■ Work item ■
Search the records for the string "labelled" and copy every line where it turns up.

>>>

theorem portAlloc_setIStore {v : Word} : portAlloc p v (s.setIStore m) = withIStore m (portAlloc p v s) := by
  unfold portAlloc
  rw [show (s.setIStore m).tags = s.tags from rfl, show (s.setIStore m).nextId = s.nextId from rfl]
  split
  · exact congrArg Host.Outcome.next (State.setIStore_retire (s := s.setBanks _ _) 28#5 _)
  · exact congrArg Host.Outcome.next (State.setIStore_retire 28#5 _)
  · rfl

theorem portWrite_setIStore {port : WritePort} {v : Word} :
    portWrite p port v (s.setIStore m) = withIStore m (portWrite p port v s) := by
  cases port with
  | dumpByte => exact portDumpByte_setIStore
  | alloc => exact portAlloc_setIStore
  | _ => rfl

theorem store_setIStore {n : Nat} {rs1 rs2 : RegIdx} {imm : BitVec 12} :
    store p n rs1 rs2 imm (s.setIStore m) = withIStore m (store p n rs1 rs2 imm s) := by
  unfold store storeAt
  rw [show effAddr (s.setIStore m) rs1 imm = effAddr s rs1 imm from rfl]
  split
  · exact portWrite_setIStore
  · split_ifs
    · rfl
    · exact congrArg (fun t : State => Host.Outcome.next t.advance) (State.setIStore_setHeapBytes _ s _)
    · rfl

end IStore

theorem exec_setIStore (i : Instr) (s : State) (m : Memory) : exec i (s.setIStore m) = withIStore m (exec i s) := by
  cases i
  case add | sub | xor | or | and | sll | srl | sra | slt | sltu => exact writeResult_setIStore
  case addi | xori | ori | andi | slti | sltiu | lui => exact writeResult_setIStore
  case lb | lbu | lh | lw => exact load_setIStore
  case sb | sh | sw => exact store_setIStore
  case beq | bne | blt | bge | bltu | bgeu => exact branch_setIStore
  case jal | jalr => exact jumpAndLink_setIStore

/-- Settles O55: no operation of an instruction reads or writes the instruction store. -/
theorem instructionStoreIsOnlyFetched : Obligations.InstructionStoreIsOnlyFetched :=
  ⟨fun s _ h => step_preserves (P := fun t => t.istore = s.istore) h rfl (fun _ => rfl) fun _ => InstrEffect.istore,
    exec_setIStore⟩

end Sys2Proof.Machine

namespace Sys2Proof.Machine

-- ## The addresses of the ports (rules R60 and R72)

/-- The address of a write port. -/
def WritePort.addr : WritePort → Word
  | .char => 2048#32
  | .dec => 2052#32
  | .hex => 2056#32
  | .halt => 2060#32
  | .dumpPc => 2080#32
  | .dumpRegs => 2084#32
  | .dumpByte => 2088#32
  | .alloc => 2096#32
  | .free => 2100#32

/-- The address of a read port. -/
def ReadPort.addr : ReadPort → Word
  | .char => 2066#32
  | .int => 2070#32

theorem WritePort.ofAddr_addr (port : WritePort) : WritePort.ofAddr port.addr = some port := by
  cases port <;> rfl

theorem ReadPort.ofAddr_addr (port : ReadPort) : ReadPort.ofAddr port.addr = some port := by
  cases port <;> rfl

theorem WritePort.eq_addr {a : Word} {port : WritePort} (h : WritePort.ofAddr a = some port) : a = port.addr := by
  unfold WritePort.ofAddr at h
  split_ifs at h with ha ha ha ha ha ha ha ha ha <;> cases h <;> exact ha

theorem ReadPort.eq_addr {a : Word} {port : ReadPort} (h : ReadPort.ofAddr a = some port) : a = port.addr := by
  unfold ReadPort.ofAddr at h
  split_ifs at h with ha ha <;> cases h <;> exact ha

<<<
>>>

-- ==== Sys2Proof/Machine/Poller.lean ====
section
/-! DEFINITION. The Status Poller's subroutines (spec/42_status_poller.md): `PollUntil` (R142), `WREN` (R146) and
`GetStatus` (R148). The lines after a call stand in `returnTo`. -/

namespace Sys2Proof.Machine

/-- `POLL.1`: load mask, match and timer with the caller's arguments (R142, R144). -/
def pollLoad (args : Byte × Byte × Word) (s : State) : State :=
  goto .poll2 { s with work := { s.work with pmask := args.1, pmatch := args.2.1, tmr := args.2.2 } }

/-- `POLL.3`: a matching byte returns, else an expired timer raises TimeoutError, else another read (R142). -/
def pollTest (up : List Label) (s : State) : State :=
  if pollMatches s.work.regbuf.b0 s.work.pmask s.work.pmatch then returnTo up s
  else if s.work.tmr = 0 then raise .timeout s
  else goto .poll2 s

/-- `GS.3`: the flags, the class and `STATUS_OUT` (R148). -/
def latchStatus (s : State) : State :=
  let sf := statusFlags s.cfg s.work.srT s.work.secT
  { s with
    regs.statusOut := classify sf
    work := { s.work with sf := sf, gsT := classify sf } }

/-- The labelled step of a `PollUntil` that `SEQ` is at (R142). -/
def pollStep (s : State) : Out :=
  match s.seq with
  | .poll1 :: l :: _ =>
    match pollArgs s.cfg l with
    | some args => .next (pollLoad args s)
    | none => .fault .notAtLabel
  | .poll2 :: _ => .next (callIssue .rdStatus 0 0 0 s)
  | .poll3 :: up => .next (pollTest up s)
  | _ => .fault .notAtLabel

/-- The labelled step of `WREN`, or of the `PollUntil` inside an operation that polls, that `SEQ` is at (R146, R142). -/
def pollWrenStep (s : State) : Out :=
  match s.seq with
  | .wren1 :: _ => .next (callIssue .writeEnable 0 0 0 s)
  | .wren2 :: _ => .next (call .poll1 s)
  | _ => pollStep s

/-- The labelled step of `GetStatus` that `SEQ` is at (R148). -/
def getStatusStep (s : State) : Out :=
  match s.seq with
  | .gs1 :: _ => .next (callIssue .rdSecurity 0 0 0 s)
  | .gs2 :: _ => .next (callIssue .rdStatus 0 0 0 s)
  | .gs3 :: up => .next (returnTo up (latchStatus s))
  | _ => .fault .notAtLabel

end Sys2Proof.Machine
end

<<<
>>>

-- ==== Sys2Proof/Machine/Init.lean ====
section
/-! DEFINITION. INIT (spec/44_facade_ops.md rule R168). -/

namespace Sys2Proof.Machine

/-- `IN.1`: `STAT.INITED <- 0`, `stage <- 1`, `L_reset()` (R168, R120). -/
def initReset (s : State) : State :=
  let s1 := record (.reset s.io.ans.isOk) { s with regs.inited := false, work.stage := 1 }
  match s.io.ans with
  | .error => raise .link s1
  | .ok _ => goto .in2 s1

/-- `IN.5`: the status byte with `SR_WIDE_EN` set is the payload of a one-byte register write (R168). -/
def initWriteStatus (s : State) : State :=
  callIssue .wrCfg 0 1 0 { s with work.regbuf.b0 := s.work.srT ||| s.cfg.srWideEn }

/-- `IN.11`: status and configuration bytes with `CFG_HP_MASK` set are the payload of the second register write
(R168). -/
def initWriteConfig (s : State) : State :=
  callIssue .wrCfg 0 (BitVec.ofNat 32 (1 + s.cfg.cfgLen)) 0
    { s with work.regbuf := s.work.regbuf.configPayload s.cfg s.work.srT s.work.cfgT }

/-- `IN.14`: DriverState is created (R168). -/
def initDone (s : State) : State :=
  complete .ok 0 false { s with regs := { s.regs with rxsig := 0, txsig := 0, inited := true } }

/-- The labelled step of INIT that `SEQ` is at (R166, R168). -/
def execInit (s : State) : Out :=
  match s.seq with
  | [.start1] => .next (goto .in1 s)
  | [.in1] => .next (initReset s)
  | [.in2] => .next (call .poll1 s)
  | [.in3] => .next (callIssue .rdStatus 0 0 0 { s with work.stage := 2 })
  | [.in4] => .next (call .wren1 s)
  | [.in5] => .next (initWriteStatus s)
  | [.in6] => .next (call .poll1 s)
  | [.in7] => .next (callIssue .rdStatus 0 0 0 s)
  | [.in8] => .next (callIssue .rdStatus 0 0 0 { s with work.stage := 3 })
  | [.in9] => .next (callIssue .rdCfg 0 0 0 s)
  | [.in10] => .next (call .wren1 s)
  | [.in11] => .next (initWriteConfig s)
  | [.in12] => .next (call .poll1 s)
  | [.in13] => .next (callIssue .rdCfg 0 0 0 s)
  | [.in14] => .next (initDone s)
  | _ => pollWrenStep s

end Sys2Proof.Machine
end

<<<

■ Task output ■
/-- The labelled step of a `PollUntil` that `SEQ` is at (R142). -/
/-- The labelled step of `WREN`, or of the `PollUntil` inside an operation that polls, that `SEQ` is at (R146, R142). -/
/-- The labelled step of `GetStatus` that `SEQ` is at (R148). -/
/-- The labelled step of INIT that `SEQ` is at (R166, R168). -/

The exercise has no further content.